Evaluate the indefinite integral.

{eq}\int \frac{(\arctan x)^2}{x^2 + 1} \, \mathrm{d}x {/eq}

## Integration by Substitution:

In calculus, the substitution method of integration is the useful process of integration that can change the form of the integrand of any complex function and makes it preferable to one that we can integrate more easily.

Some formulas that may help to evaluate the integral are as below.
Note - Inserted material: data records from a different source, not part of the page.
-- ==== Sys2Proof/Machine/Kill.lean ====
section
/-!
DEFINITION. The purge of a context, and the fencing of a die with what follows it (21_traps_and_recovery.md R438-R442,
14_scheduling_and_progress.md R315-R318).
-/
namespace Sys2Proof.Machine

/-! ### KILL (R438) -/

/-- The cores that are bound to a context. -/
def State.coresOf (s : State) (ctx : Nat) : List Nat := (s.cores.filter fun (_, k) => k.bound == some ctx).map (·.1)

/-- Threads of a list of cores at their state after reset; the cores unbind, and their scratchpads will be zeroed. -/
def State.resetCores (s : State) : List Nat → State
  | [] => s
  | c :: cs =>
    let s := { s with threads := nkeep (fun e _ => epCore e != c) s.threads }
    State.resetCores (s.setCore c { clock := (s.core c).clock }) cs

/-- An array without the work of a context: the entries of its jobs are idle. One that served it has unbound, and will be
zeroed before it serves another. -/
def Arr.purge (x : Arr) (ctx : Nat) : Arr :=
  let mine (id : Nat) : Bool := x.jobs.any fun j => j.id == id && j.ctx == ctx
  let serves := x.ctx == some ctx
  { x with
    jobs := x.jobs.filter (·.ctx != ctx)
    table := x.table.filter fun (id, _) => !mine id
    cmds := x.cmds.filter (·.ctx != ctx)
    slots := if serves then [] else x.slots
    run := x.run.filter fun
      | .job id => !mine id
      | .lease .. => !serves
    offered := x.offered.filter fun id => !mine id
    loan := if serves then none else x.loan
    bound := x.bound && !serves
    ctx := x.ctx.filter (· != ctx) }

/-- A copy channel whose chain ends: the pieces in hand that go to far memory and that no meter holds are written yet, and
nothing waits for them any more (R258, R318, R438). (log 53, DEDUCED) -/
def Channel.cutChain (c : Channel) (held : Nat → Bool) : Channel :=
  let ps := c.pins.filter fun p => p.dst.isSome && !held p.id
  if ps.isEmpty then { queue := c.queue, code := c.code }
  else
    { c with pieces := ps, ending := true, stopped := false, waiting := false, owed := none
             kick := c.kick.map fun q => { q with uid := 0, det := true, cn := none } }

/-- A copy channel without the chains of a context. -/
def Channel.purge (c : Channel) (ctx : Nat) (held : Nat → Bool) : Channel :=
  let c := { c with queue := c.queue.filter (·.ctx != ctx) }
  if c.kick.any (·.ctx == ctx) then c.cutChain held else c

/-- The accesses that a purge leaves: those of other contexts, and writes that have reached their memory core or their host, as
accesses of no unit (R438). -/
def State.purgeReqs (s : State) (ctx : Nat) : List Req :=
  s.reqs.filterMap fun r =>
    if r.ctx != ctx then some r
    else if r.kind.writes && r.pad.isNone && r.land.isSome && !s.metersHold r.id then
      some { r with uid := 0, det := true, acq := false, holds := false }
    else none

def Adm.ctx : Adm → Nat
  | .parked _ _ _ _ c _ _ => c
  | .edge c .. => c

/-- The tags of a context's launches. -/
def State.tagsOf (s : State) (part ctx : Nat) : List Nat :=
  (s.launchTags part).filter fun t => (s.launch part t).inUse && (s.launch part t).ctx == ctx

/-- Records in use, freed: their indices go back where they have not yet. -/
def State.freeLaunches (s : State) (part : Nat) : List Nat → State
  | [] => s
  | t :: ts =>
    let s := if (s.launch part t).state.final then s else s.giveIndex 1 part t
    State.freeLaunches { s with launches := ndel s.launches (launchKey part t) } part ts

def State.freeLevels (s : State) (lvl part ctx : Nat) : List Nat → State
  | [] => s
  | i :: is =>
    let g := s.level lvl part i
    State.freeLevels
      (if g.inUse && g.ctx == ctx then
        let s := if g.state.final then s else s.giveIndex lvl part i
        { s with levels := ndel s.levels (levelKey lvl part i) }
      else s) lvl part ctx is

def Pair.purge (p : Pair) (tags : List Nat) : Pair :=
  { p with
    batches := p.batches.filter fun b => !tags.contains b.tag
    snap := p.snap.filter fun (t, _) => !tags.contains t
    skips := p.skips.filter fun (t, _, _) => !tags.contains t
    pinned := p.pinned.filter fun (t, _) => !tags.contains t }

/-- The distributors free what they hold of a context. -/
def State.purgeLaunches (s : State) (part ctx : Nat) : State :=
  let tags := s.tagsOf part ctx
  let s := { s with
    pairs := nmap (fun k (p : Pair) => if pairPart s.parts k == part then p.purge tags else p) s.pairs
    adm := nset s.adm part ((nget [] s.adm part).filter (·.ctx != ctx)) }
  let s := s.freeLaunches part tags
  let s := s.freeLevels 2 part ctx (s.levelIndices 2 part)
  let s := s.freeLevels 3 part ctx (s.levelIndices 3 part)
  (s.freeLevels 4 part ctx (s.levelIndices 4 part)).pinAll part (partPairs s.parts part)

/-- The sinks of a killed context are torn down as by a write of `sr.tsink` with valid = 0 (R283). (log 79, DEDUCED) -/
def State.closeSinks (s : State) : List Nat → State
  | [] => s
  | k :: ks =>
    let dies := s.sinkDies k (s.sink k).ctx
    let die := s.securityDie
    let w := BitVec.ofNat 64 (fld (s.sysReg .tsink k die) 0 57)
    State.closeSinks ((s.closeSink k).writeReg .tsink k w die dies) ks

/-- The walk pools without those that ask for nothing any more: accesses and channels that are gone (R373). -/
def State.dropWalks (s : State) : State :=
  let asks (who : Nat) : Bool :=
    if who < 2 ^ 40 then s.reqs.any (·.id == who)
    else if who < 2 ^ 41 then (nget {} s.channels (who - 2 ^ 40)).kick.isSome
    else if who < 2 ^ 42 then s.msgs.any fun m => bindWalk (epCore m.dest) == who
    else true
  { s with walks := nmap (fun _ (q : List Nat) => q.filter asks) s.walks }

/-- Frames numbered afresh from `n` on. -/
def renumber : Nat → List Frame → List Frame
  | _, [] => []
  | n, f :: fs => { f with seq := n % 2 ^ 32 } :: renumber (n + 1) fs

/-- Connections without the frames of a context that a meter holds: these have not left, and no number of theirs is taken
(R411, R438). -/
def State.orphanFrames (s : State) (ctx : Nat) : NMap Conn :=
  nmap (fun _ (c : Conn) =>
    let out := s.framesOut c.unacked
    let held := c.unacked.drop out.length
    let n := (held.head?.map (·.seq)).getD c.sendSeq
    let held := renumber n (held.filter (·.ctx != ctx))
    { c with unacked := out ++ held, sendSeq := (n + held.length) % 2 ^ 32 }) s.conns
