-- ==== Sys2Proof/Machine/Boot.lean ====
section
/-!
DEFINITION. Reset and signed boot (22_host_peers_bringup.md R467, R468): power-on and warm reset, the boot configuration,
the end of bring-up, and the recovery buffer.
-/
namespace Sys2Proof.Machine

/-! ### Signed boot (R417, R468) -/

/-- The images in the order of R417, verified and measured from `i` on; `k` distinguishes one boot from another. The first
whose signature fails puts the device into recovery. -/
def bootImages (k : Nat) : Nat → Boot → Boot
  | 0, b => { b with state := 1 }
  | n + 1, b =>
    let i := 4 - n
    if Config.imageGood (4 * k + i) then bootImages k n { b with measure := sha3 (b.measure ++ Config.imageHash (4 * k + i)) }
    else { b with state := 4, fail := i }

/-- Steps 1 to 4: the images, and the PCIe links of dies that are not fenced. (log 122, DESIGN CHOICE) -/
def State.startBoot (s : State) : State :=
  { s with
    boot := bootImages s.free 4 { s.boot with measure := List.replicate 32 0 }
    free := s.free + 1
    links := [16, 17].filter fun q => !s.fenced.contains (portDie q) }

/-- What stands outside the device or only counts this model's own events. (log 121, DEDUCED) -/
def State.bare (s : State) : State :=
  { agenda := s.agenda, turn := s.turn, cur := s.cur, free := s.free, uids := s.uids, ids := s.ids, notices := s.notices,
    busOut := s.busOut }

/-- POWER_ON_RESET: everything is cleared but the recovery buffer that an image may have been written to.
(log 121, DEDUCED) -/
def execPowerOnReset (s : State) : Out :=
  let r : State := { s.bare with mem := s.mem.keep fun a => 2 ^ 54 ≤ a && a < 2 ^ 55 }
  .next r.startBoot

/-- An array's fields that a warm reset keeps (R173). -/
def Arr.kept (x : Arr) : Arr := { fails := x.fails, quads := x.quads, mode := x.mode, repl := x.repl }

/-- The device after a warm reset: `ctime`, fences, last reels, the Scroll and the fields marked "kept" stay, and each emitter
still stamps above its latest slate (R276); HBM4E is scrubbed when its training ends. -/
def State.warm (s : State) : State :=
  { s.bare with
    mem := s.mem.keep fun a => a < 2 ^ 48 || (2 ^ 55 ≤ a && a < 2 ^ 56)
    now := s.now, ctimeOff := s.ctimeOff, refills := s.refills, stamps := s.stamps
    reelNext := s.reelNext, fenced := s.fenced, seu := s.seu, failover := s.failover
    pairs := nmap (fun _ (p : Pair) => { fenced := p.fenced }) s.pairs
    arrays := nmap (fun _ (x : Arr) => x.kept) s.arrays
    scroll := { s.scroll with queued := [] }
    timeBase := { stepped := s.timeBase.stepped }
    boot := { repl := s.boot.repl } }

/-- WARM_RESET by the reset pin. -/
def execWarmReset (s : State) : Out := .next s.warm.startBoot

/-- WARM_RESET by a request of the control page, which takes none while it has one in progress (R458). -/
def execWarmResetRequest (s : State) : Out :=
  .next (if s.pageOpen 5 then (s.controlEnd 5 0 .successful).warm.startBoot else s.turnAway 5)

/-! ### Configuration and bring-up (R468) -/

/-- A release is refused with node 0xFFFF, an extent out of range or a reserved bit. -/
def releaseOk (cfg : Word) : Bool :=
  fld cfg 32 16 != 0xFFFF && fld cfg 16 4 ≤ 12 && fld cfg 12 4 ≤ 8 && fld cfg 48 15 == 0 && fld cfg 20 12 == 0 &&
    fld cfg 10 2 == 0 && fld cfg 2 6 == 0

/-- BOOT_RELEASE: a write of the boot configuration; reserved bits of one that does not release are ignored (R2).
(log 124, DEDUCED) -/
def execBootRelease (cfg : Word) (s : State) : Out :=
  .next
    (if s.boot.state != 1 || s.boot.cfg.getLsbD 63 then s
    else if !cfg.getLsbD 63 then { s with boot := { s.boot with cfg := cfg &&& 0xFFFF000FF303 } }
    else if !releaseOk cfg then s
    else { s with boot := { s.boot with cfg := cfg }, parts := 2 ^ fld cfg 0 2 })

/-- The scrub: HBM4E outside the Scroll ring and its checkpoint area (R371, R467). (log 123, DEDUCED) -/
def State.scrub (s : State) : State :=
  { s with mem := s.mem.keep fun a => 2 ^ 48 ≤ a || (s.ckptBase ≤ a && a < shareSize s.parts) }

/-- The Scroll begins, or goes on, with a checkpoint; where staging is full, the next entry that fits brings it.
(log 123, DEDUCED) -/
def State.openScroll (s : State) : State :=
  let s := if s.scroll.seq == 0 then { s with scroll := { s.scroll with prev := s.boot.measure } } else s
  if s.scroll.staging.length < 4096 then s.checkpoint else { s with scroll := { s.scroll with since := 255 } }

/-- The self-tests of the first `n` arrays at boot; which quadrants fail is open, as it is of any self-test (R192, R468).
(log 122, DESIGN CHOICE) -/
def State.bootTests (s : State) : Nat → State
  | 0 => s
  | n + 1 =>
    let s := State.bootTests s n
    let (w, s) := s.freeValue
    if fld w 0 4 == 0 then s else s.testFailed n (w.setWidth 4)

/-- BOOT_READY: training has ended, well or not, and the arrays have been tested. (log 122, DESIGN CHOICE) -/
def execBootReady (s : State) : Out :=
  .next
    (if s.boot.state != 1 || !s.boot.cfg.getLsbD 63 then s
    else
      let (w, s) := s.freeValue
      if w.getLsbD 0 then { s with boot := { s.boot with state := 4, fail := 5 } }
      else ({ s with boot := { s.boot with state := 2 } }.scrub.bootTests 576).openScroll)

/-! ### Recovery (R468) -/

/-- RECOVERY_OFFSET_WRITE. -/
def execRecoveryOffsetWrite (off : Word) (s : State) : Out :=
  .next
    (if s.boot.state == 4 && off.toNat % 8 == 0 && off.toNat < 2 ^ 24 then
      { s with boot := { s.boot with recOff := off.toNat } }
    else s)

/-- RECOVERY_DATA_WRITE. (log 124, DEDUCED) -/
def execRecoveryDataWrite (v : Word) (s : State) : Out :=
  let a := s.boot.recOff
  .next
    (if s.boot.state == 4 && a < 2 ^ 24 then
      { s with mem := s.mem.writeWord (recoveryKey a) v, boot := { s.boot with recOff := a + 8 } }
    else s)

end Sys2Proof.Machine
end

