-- ==== Sys2Proof/Machine/Dispatch.lean ====
section
/-!
DEFINITION. The dispatcher: one arm per row of the opcode table, each one direct call of that row's meaning.
-/
namespace Sys2Proof.Machine
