/-- The words that the manual itself writes out decode to the instructions that it names beside them (R71, R75, R128,
R130, R134, R143, R183, R226, R233, R254, R268, R320, R390, R391), and the two words of R64 decode to none. -/
def Obligations.DecodeWords : Prop :=
  decodeTableWord 64 0x000000050D570804 = some (.add .i32 ⟨.nib 3, .nib 1, .imm, 5⟩) ∧
  decodeTableWord 64 0x00130008000000D8 = some (.rep 8 3 1) ∧
  decodeTableWord 64 0x00000206000010A0 = some (.movm 4 6 2) ∧
  decodeTableWord 64 0xFFFFFFE8007700D4 = some (.loop (.nib 3) (.nib 3) 0xFFFFFFE8) ∧
  decodeTableWord 64 0x0000002200503538 = some (.fcvt .t8 .rne false 0x22 .wet (.nib 1)) ∧
  decodeTableWord 96 0x00000000000000014811005D = some (.vfma ⟨0, 1, 2, 0, true, false, false, 0⟩) ∧
  decodeTableWord 128 0x001F0C0200000000000000000CC0201A =
    some (.mmul .bf16 .rne ⟨.zero, .zero, 0, 0x001F0C0200000000⟩) ∧
  decodeTableWord 64 0x0000001000692980 = some (.ld .i32 .cl false (.nib 5) (.nib 2) 0x10) ∧
  decodeTableWord 64 0x000000001546399C = some (.cas .n32 .cl .acq (.nib 2) (.nib 0) (.nib 1)) ∧
  decodeTableWord 96 0x000000000000035200000181 = some (.chain 2 5 true none) ∧
  decodeTableWord 96 0x0000000000000009000001AD = some (.bwait 9) ∧
  decodeTableWord 64 0x0002300700700200 = some (.send (.nib 3) 7 3 4 false) ∧
  decodeTableWord 128 0x00000000018030420000000706570082 = some (.map (.nib 3) (.nib 1) (.nib 2) 7 0x042 3 0 3) ∧
  decodeTableWord 128 0x0000000000000001000000000089008A = some (.unmap (.nib 5) (.nib 4) true) ∧
  decodeTableWord 64 0x0000000000000000 = none ∧ decodeTableWord 64 0xFFFFFFFFFFFFFFFF = none

/-- Every step keeps memory in its canonical form: addresses strictly rising, and no cell that holds what an unlisted
address reads as. The model's own choices in it, and no rules of the manual, by rows of the assumption log: log 2
(bytes that nothing has written read as zero everywhere). -/
def Obligations.MemoryStaysCanonical : Prop :=
  ∀ s t : State, Safe s → step s = .next t → Safe t

/-- R30, R399, R440, R467: what reset leaves: memory in its canonical form with nothing listed, `ctime` at zero, no
unit, no message and no launch, no die fenced, and every key slot empty. The model's own choices in it, and no rules
of the manual, by rows of the assumption log: log 1 (reset values that no field map gives: the model takes the empty
or zero value named in the entry); log 2 (bytes that nothing has written read as zero everywhere). -/
def Obligations.SafeAtReset : Prop :=
  Safe State.reset ∧ State.reset.mem = [] ∧ State.reset.now = 0 ∧ State.reset.ctimeOff = 0 ∧
  (∀ ep, (State.reset.thr ep).busy = false) ∧ State.reset.msgs = [] ∧ State.reset.launches = [] ∧
  State.reset.fenced = [] ∧ (∀ k, State.reset.keySlot k = {}) ∧ ∀ x, State.reset.mem.read x = 0
end

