@[simp] theorem State.setCore_mem (s : State) (c : Nat) (k : Core) : (s.setCore c k).mem = s.mem := rfl
@[simp] theorem State.setCore_now (s : State) (c : Nat) (k : Core) : (s.setCore c k).now = s.now := rfl
@[simp] theorem State.setCore_ctimeOff (s : State) (c : Nat) (k : Core) : (s.setCore c k).ctimeOff = s.ctimeOff := rfl
@[simp] theorem State.setCore_agenda (s : State) (c : Nat) (k : Core) : (s.setCore c k).agenda = s.agenda := rfl
@[simp] theorem State.setCore_turn (s : State) (c : Nat) (k : Core) : (s.setCore c k).turn = s.turn := rfl
@[simp] theorem State.setCore_cur (s : State) (c : Nat) (k : Core) : (s.setCore c k).cur = s.cur := rfl
@[simp] theorem State.setCore_free (s : State) (c : Nat) (k : Core) : (s.setCore c k).free = s.free := rfl
@[simp] theorem State.setCore_uids (s : State) (c : Nat) (k : Core) : (s.setCore c k).uids = s.uids := rfl
@[simp] theorem State.setCore_ids (s : State) (c : Nat) (k : Core) : (s.setCore c k).ids = s.ids := rfl
@[simp] theorem State.setCore_parts (s : State) (c : Nat) (k : Core) : (s.setCore c k).parts = s.parts := rfl
@[simp] theorem State.setCore_threads (s : State) (c : Nat) (k : Core) : (s.setCore c k).threads = s.threads := rfl
@[simp] theorem State.setCore_msgs (s : State) (c : Nat) (k : Core) : (s.setCore c k).msgs = s.msgs := rfl
@[simp] theorem State.setCore_launches (s : State) (c : Nat) (k : Core) : (s.setCore c k).launches = s.launches := rfl
@[simp] theorem State.setCore_levels (s : State) (c : Nat) (k : Core) : (s.setCore c k).levels = s.levels := rfl
@[simp] theorem State.setCore_frees (s : State) (c : Nat) (k : Core) : (s.setCore c k).frees = s.frees := rfl
@[simp] theorem State.setCore_adm (s : State) (c : Nat) (k : Core) : (s.setCore c k).adm = s.adm := rfl
@[simp] theorem State.setCore_admSeq (s : State) (c : Nat) (k : Core) : (s.setCore c k).admSeq = s.admSeq := rfl
@[simp] theorem State.setCore_refills (s : State) (c : Nat) (k : Core) : (s.setCore c k).refills = s.refills := rfl
@[simp] theorem State.setCore_elections (s : State) (c : Nat) (k : Core) : (s.setCore c k).elections = s.elections := rfl
@[simp] theorem State.setCore_masters (s : State) (c : Nat) (k : Core) : (s.setCore c k).masters = s.masters := rfl
@[simp] theorem State.setCore_pairs (s : State) (c : Nat) (k : Core) : (s.setCore c k).pairs = s.pairs := rfl
@[simp] theorem State.setCore_sched (s : State) (c : Nat) (k : Core) : (s.setCore c k).sched = s.sched := rfl
@[simp] theorem State.setCore_ctxs (s : State) (c : Nat) (k : Core) : (s.setCore c k).ctxs = s.ctxs := rfl
@[simp] theorem State.setCore_floors (s : State) (c : Nat) (k : Core) : (s.setCore c k).floors = s.floors := rfl
@[simp] theorem State.setCore_stamps (s : State) (c : Nat) (k : Core) : (s.setCore c k).stamps = s.stamps := rfl
@[simp] theorem State.setCore_outcome (s : State) (c : Nat) (k : Core) : (s.setCore c k).outcome = s.outcome := rfl
@[simp] theorem State.setCore_relFloors (s : State) (c : Nat) (k : Core) : (s.setCore c k).relFloors = s.relFloors := rfl
@[simp] theorem State.setCore_regs (s : State) (c : Nat) (k : Core) : (s.setCore c k).regs = s.regs := rfl
@[simp] theorem State.setCore_regLog (s : State) (c : Nat) (k : Core) : (s.setCore c k).regLog = s.regLog := rfl
@[simp] theorem State.setCore_shares (s : State) (c : Nat) (k : Core) : (s.setCore c k).shares = s.shares := rfl
@[simp] theorem State.setCore_sinks (s : State) (c : Nat) (k : Core) : (s.setCore c k).sinks = s.sinks := rfl
@[simp] theorem State.setCore_held (s : State) (c : Nat) (k : Core) : (s.setCore c k).held = s.held := rfl
@[simp] theorem State.setCore_reelNext (s : State) (c : Nat) (k : Core) : (s.setCore c k).reelNext = s.reelNext := rfl
@[simp] theorem State.setCore_fenced (s : State) (c : Nat) (k : Core) : (s.setCore c k).fenced = s.fenced := rfl
@[simp] theorem State.setCore_toFence (s : State) (c : Nat) (k : Core) : (s.setCore c k).toFence = s.toFence := rfl
@[simp] theorem State.setCore_claims (s : State) (c : Nat) (k : Core) : (s.setCore c k).claims = s.claims := rfl
@[simp] theorem State.setCore_notices (s : State) (c : Nat) (k : Core) : (s.setCore c k).notices = s.notices := rfl
@[simp] theorem State.setCore_callProd (s : State) (c : Nat) (k : Core) : (s.setCore c k).callProd = s.callProd := rfl
@[simp] theorem State.setCore_callCons (s : State) (c : Nat) (k : Core) : (s.setCore c k).callCons = s.callCons := rfl
@[simp] theorem State.setCore_nodes (s : State) (c : Nat) (k : Core) : (s.setCore c k).nodes = s.nodes := rfl
@[simp] theorem State.setCore_windows (s : State) (c : Nat) (k : Core) : (s.setCore c k).windows = s.windows := rfl
@[simp] theorem State.setCore_caches (s : State) (c : Nat) (k : Core) : (s.setCore c k).caches = s.caches := rfl
@[simp] theorem State.setCore_walks (s : State) (c : Nat) (k : Core) : (s.setCore c k).walks = s.walks := rfl
@[simp] theorem State.setCore_treeQ (s : State) (c : Nat) (k : Core) : (s.setCore c k).treeQ = s.treeQ := rfl
@[simp] theorem State.setCore_treeOps (s : State) (c : Nat) (k : Core) : (s.setCore c k).treeOps = s.treeOps := rfl
@[simp] theorem State.setCore_reqs (s : State) (c : Nat) (k : Core) : (s.setCore c k).reqs = s.reqs := rfl
@[simp] theorem State.setCore_channels (s : State) (c : Nat) (k : Core) : (s.setCore c k).channels = s.channels := rfl
@[simp] theorem State.setCore_handles (s : State) (c : Nat) (k : Core) : (s.setCore c k).handles = s.handles := rfl
@[simp] theorem State.setCore_arrays (s : State) (c : Nat) (k : Core) : (s.setCore c k).arrays = s.arrays := rfl
@[simp] theorem State.setCore_stages (s : State) (c : Nat) (k : Core) : (s.setCore c k).stages = s.stages := rfl
@[simp] theorem State.setCore_keys (s : State) (c : Nat) (k : Core) : (s.setCore c k).keys = s.keys := rfl
@[simp] theorem State.setCore_beats (s : State) (c : Nat) (k : Core) : (s.setCore c k).beats = s.beats := rfl
@[simp] theorem State.setCore_scroll (s : State) (c : Nat) (k : Core) : (s.setCore c k).scroll = s.scroll := rfl
@[simp] theorem State.setCore_metered (s : State) (c : Nat) (k : Core) : (s.setCore c k).metered = s.metered := rfl
@[simp] theorem State.setCore_pages (s : State) (c : Nat) (k : Core) : (s.setCore c k).pages = s.pages := rfl
@[simp] theorem State.setCore_tables (s : State) (c : Nat) (k : Core) : (s.setCore c k).tables = s.tables := rfl
@[simp] theorem State.setCore_msixOn (s : State) (c : Nat) (k : Core) : (s.setCore c k).msixOn = s.msixOn := rfl
@[simp] theorem State.setCore_msixPend (s : State) (c : Nat) (k : Core) : (s.setCore c k).msixPend = s.msixPend := rfl
@[simp] theorem State.setCore_msixMsg (s : State) (c : Nat) (k : Core) : (s.setCore c k).msixMsg = s.msixMsg := rfl
@[simp] theorem State.setCore_busOut (s : State) (c : Nat) (k : Core) : (s.setCore c k).busOut = s.busOut := rfl
@[simp] theorem State.setCore_inbound (s : State) (c : Nat) (k : Core) : (s.setCore c k).inbound = s.inbound := rfl
@[simp] theorem State.setCore_results (s : State) (c : Nat) (k : Core) : (s.setCore c k).results = s.results := rfl
@[simp] theorem State.setCore_shared (s : State) (c : Nat) (k : Core) : (s.setCore c k).shared = s.shared := rfl
@[simp] theorem State.setCore_migFaults (s : State) (c : Nat) (k : Core) : (s.setCore c k).migFaults = s.migFaults := rfl
@[simp] theorem State.setCore_directory (s : State) (c : Nat) (k : Core) : (s.setCore c k).directory = s.directory := rfl
@[simp] theorem State.setCore_granted (s : State) (c : Nat) (k : Core) : (s.setCore c k).granted = s.granted := rfl
@[simp] theorem State.setCore_recalls (s : State) (c : Nat) (k : Core) : (s.setCore c k).recalls = s.recalls := rfl
@[simp] theorem State.setCore_conns (s : State) (c : Nat) (k : Core) : (s.setCore c k).conns = s.conns := rfl
@[simp] theorem State.setCore_links (s : State) (c : Nat) (k : Core) : (s.setCore c k).links = s.links := rfl
@[simp] theorem State.setCore_timeBase (s : State) (c : Nat) (k : Core) : (s.setCore c k).timeBase = s.timeBase := rfl
@[simp] theorem State.setCore_boot (s : State) (c : Nat) (k : Core) : (s.setCore c k).boot = s.boot := rfl
@[simp] theorem State.setCore_teleSel (s : State) (c : Nat) (k : Core) : (s.setCore c k).teleSel = s.teleSel := rfl
@[simp] theorem State.setCore_seu (s : State) (c : Nat) (k : Core) : (s.setCore c k).seu = s.seu := rfl
@[simp] theorem State.setCore_perr (s : State) (c : Nat) (k : Core) : (s.setCore c k).perr = s.perr := rfl
@[simp] theorem State.setCore_sensors (s : State) (c : Nat) (k : Core) : (s.setCore c k).sensors = s.sensors := rfl
@[simp] theorem State.setCore_debug (s : State) (c : Nat) (k : Core) : (s.setCore c k).debug = s.debug := rfl
@[simp] theorem State.setCore_debugWait (s : State) (c : Nat) (k : Core) : (s.setCore c k).debugWait = s.debugWait := rfl
@[simp] theorem State.setCore_debugWord (s : State) (c : Nat) (k : Core) : (s.setCore c k).debugWord = s.debugWord := rfl
@[simp] theorem State.setCore_failover (s : State) (c : Nat) (k : Core) : (s.setCore c k).failover = s.failover := rfl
{eq}\begin{align*} \int {{x^n}dx} &= \dfrac{{{x^{n + 1}}}}{{n + 1}} + C\\ \int {\left( {\sin x} \right)dx} &= - \cos x + C\\ \int {\left( {\cos x} \right)dx} &= \sin x + C\\ \int {\left( {\sec x\tan x} \right)dx} &= \sec x + C\\ \int {\left( {{{\sec }^2}x} \right)dx} &= \tan x + C\\ \int {\dfrac{{dx}}{{1 + {x^2}}}} &= {\tan ^{ - 1}}x + C \end{align*} {/eq}

Given Data:

• The given function is: {eq}I = \int {\dfrac{{{{\left( {{{\tan }^{ - 1}}x} \right)}^2}}}{{1 + {x^2}}}} dx {/eq}.

Apply change of variable method and assume: {eq}{\tan ^{ - 1}}x = t {/eq}, and differentiate it with respect to x.

{eq}\begin{align*} \dfrac{d}{{dx}}\left( {{{\tan }^{ - 1}}x)} \right) &= \dfrac{d}{{dx}}\left( t \right)\\ \dfrac{1}{{1 + {x^2}}} &= \dfrac{{dt}}{{dx}}\\ \dfrac{{dx}}{{1 + {x^2}}} &= dt \end{align*} {/eq}

Now change the integrand by the new variable and integrate it.

{eq}\begin{align*} I &= \int {{t^2}} dt\\ &= \dfrac{{{t^{2 + 1}}}}{{2 + 1}}\\ &= \dfrac{{{t^3}}}{3} \end{align*} {/eq}

Substitute back: {eq}t = {\tan ^{ - 1}}x {/eq}.

{eq}I = \dfrac{{{{\left( {{{\tan }^{ - 1}}x} \right)}^3}}}{3} {/eq}

Add an integral constant to the solution.

{eq}I = \dfrac{{{{\left( {{{\tan }^{ - 1}}x} \right)}^3}}}{3} + C {/eq}

Thus, the answer is {eq}\bf{\dfrac{{{{\left( {{{\tan }^{ - 1}}x} \right)}^3}}}{3} + C} {/eq}.